Comment by rgmerk
9 hours ago
It's not clear (yet) what a 100% clean energy powered world would use to cover the last couple of percent of demand when loads peak and/or variable generation troughs for extended periods.
It'll be some combination of demand management (which isn't nearly as horrifying as people make it out to be), pumped hydro, long-duration batteries like iron-air, but also possibly burning hydrogen or hydrogen-derived synthetic fuels (produced by electrolysis when hydrogen is abundant) and/or biofuels in turbines.
Somebody calculated that a home in UK needs 1 Megawatt-Hour battery to backup solar energy during the winter. I suspect in 10 years that may cost below 25K, a small fraction of the property cost.
There is a time- honored, straightforward way to deal with the last two percent problem, which is to overbuild by a couple of percent or so.

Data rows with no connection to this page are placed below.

/-- 11 R281, by operation. -/
def transferLayout (op : Nat) : Layout :=
  Layout.reserve (names := (if op = 2 then ["rm", "fmt", "acc", "m", "n", "addr", "stride"] else ["tiles"]) ++ if op = 4 then [] else ["sat", "few"])
  [("op", 0, 8), ("rm", 8, 3), ("sat", 11, 1), ("few", 12, 2), ("fmt", 16, 4), ("acc", 32, 4), ("tiles", 48, 16), ("m", 64, 7), ("n", 80, 7), ("trow", 96, 6),
   ("tcol", 104, 6), ("addr", 128, 64), ("stride", 192, 32), ("seed", 448, 32)]

/-- The fields that a vector operation does not use (12 R294), but for those that other fields of the block decide. -/
def vectorReserved (op : Nat) : List String :=
  let y := op ≤ 5 || op == 7 || op == 12 || op == 13
  let sc := op == 18 || op == 19
  let absent (b : Bool) (l : List String) : List String := if b then [] else l
  absent y ["yfmt", "yaddr", "ystride", "yimm", "imm"] ++ absent (op == 3 || op == 13) ["zfmt", "zaddr", "zstride"]
    ++ absent (op != 21) ["rm", "sat", "seed", "few", "dfmt", "daddr", "dstride"] ++ absent sc ["scf", "scaddr", "scstride"]
    ++ absent (op == 12) ["sub"] ++ absent (sc || 21 ≤ op) ["tbl"]

/-- 12 R293, by operation. -/
def vectorLayout (op : Nat) : Layout :=
  Layout.reserve (names := vectorReserved op)
  [("op", 0, 8), ("rm", 8, 3), ("sat", 11, 1), ("few", 12, 2), ("xfmt", 16, 4), ("yfmt", 20, 4), ("zfmt", 24, 4), ("dfmt", 28, 4), ("sub", 32, 4), ("tbl", 36, 2),
   ("scf", 38, 2), ("yimm", 40, 1), ("cols", 48, 16), ("rows", 64, 16), ("imm", 96, 32), ("xaddr", 128, 21), ("yaddr", 160, 21), ("zaddr", 192, 21),
   ("daddr", 224, 21), ("xstride", 256, 32), ("ystride", 288, 32), ("zstride", 320, 32), ("dstride", 352, 32), ("scaddr", 384, 21), ("scstride", 416, 32),
   ("seed", 448, 32)]

/-- 13 R326: fab.spawn reserves RING. -/
def messageLayout (op : Nat) : Layout :=
  Layout.reserve (names := if op = 4 then ["ring"] else [])
  [("op", 0, 8), ("ring", 8, 3), ("pan", 11, 1), ("dest", 16, 9), ("cluster", 32, 3), ("core", 40, 7), ("payload", 64, 64)]

/-- 13 R339, R345: only col.bcast has a ROOT. -/
def ringLayout (op : Nat) : Layout :=
  Layout.reserve (names := if op = 3 then [] else ["root"])
  [("op", 0, 8), ("dim", 8, 2), ("gate", 10, 1), ("bpost", 11, 1), ("fmt", 12, 4), ("root", 16, 3), ("tag", 32, 32), ("src", 64, 64), ("dst", 128, 64),
   ("count", 192, 40), ("bucket", 256, 32), ("gsem", 288, 10), ("bsem", 304, 10), ("gstep", 320, 32)]

def weightsLayout : Layout := [("op", 0, 8), ("cpyw", 8, 4), ("colw", 12, 4), ("strw", 16, 4)]

/-- The fields of the block of an operation that takes one. -/
def layoutOf (op : Nat) : Option Layout :=
  if 0x600 ≤ op ∧ op < 0x606 then some (copyLayout (op - 0x600))
  else if op = 0x640 ∨ op = 0x641 then some (passLayout (op - 0x640))
  else if 0x642 ≤ op ∧ op < 0x645 then some (transferLayout (op - 0x640))
  else if 0x680 ≤ op ∧ op < 0x698 then some (vectorLayout (op - 0x680))
  else if op = 0x6C3 ∨ op = 0x6C4 then some (messageLayout (op - 0x6C0))
  else if 0x700 ≤ op ∧ op < 0x704 then some (ringLayout (op - 0x700))
  else if op = 0x704 then some weightsLayout
  else none

/-- The fields that hold signed values (12 R293). -/
def signedFields : List String := ["xstride", "ystride", "zstride", "dstride", "scstride"]

/-- The block that field lines make: a field not written is 0; one written twice, out of its width, or reserved and not zero is an error. Field names are case-insensitive
(notes/assumptions/90.md). -/
def fieldsBlock (l : Layout) (env : Env) (p : Place) : List (String × Expr) → List String → Nat → Except Err Nat
  | [], _, acc => if l.reservedZero acc then .ok acc else .error (.field "reserved")
  | (x, e) :: r, seen, acc =>
    let x := x.toLower
    if seen.contains x then .error (.field x)
    else
      match l.find? (fun f => f.1 == x) with
      | none => .error (.field x)
      | some (_, lo, w) => (e.at_ env p).bind (fun v =>
          if (if signedFields.contains x && w != 0 then -(2 ^ (w - 1)) else 0) ≤ v ∧ v < 2 ^ w then fieldsBlock l env p r (x :: seen) (acc + (v % 2 ^ w).toNat * 2 ^ lo) else .error (.field x))

/-! ## Files: directives, layout and emission (03 R67, R68, R473) -/

inductive Item where
  | label (x : String)
  | stmt (s : Stmt)
  | text
  | data
  | segment (n : Nat)
  | align (n : Nat)
  | values (bytes : Nat) (es : List Expr)
  | lit (e : Expr)
  | cell (sems store spawn : Expr)
  | entry (x : String)
  | handler (x : String)
  | equ (x : String) (e : Expr)
  | global (x : String)
  | block (x : String) (op : String) (fields : List (String × Expr))
  deriving DecidableEq, Repr

/-- Something laid out, whose bytes are made when every symbol is known. -/
inductive Piece where
  | form (f : Form)
  | zeros (n : Nat)
  | value (bytes : Nat) (e : Expr)
  | raw (e : Expr)
  | block (l : Layout) (fields : List (String × Expr))
  deriving DecidableEq, Repr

That’s not how the maths works unfortunately.
Basically, you end up having to overbuild to crazy levels, or build insane amounts of battery storage, which only gets used a few days a year.
That is right (if rather exaggerated, and I will note that it was you who originally picked the figure of two percent), and in practice, we accept a certain risk that we will not always have all the capacity we want, even though (or because) we cannot precisely predict how big or often these events will be. There is no particular reason to think this specific case is any different.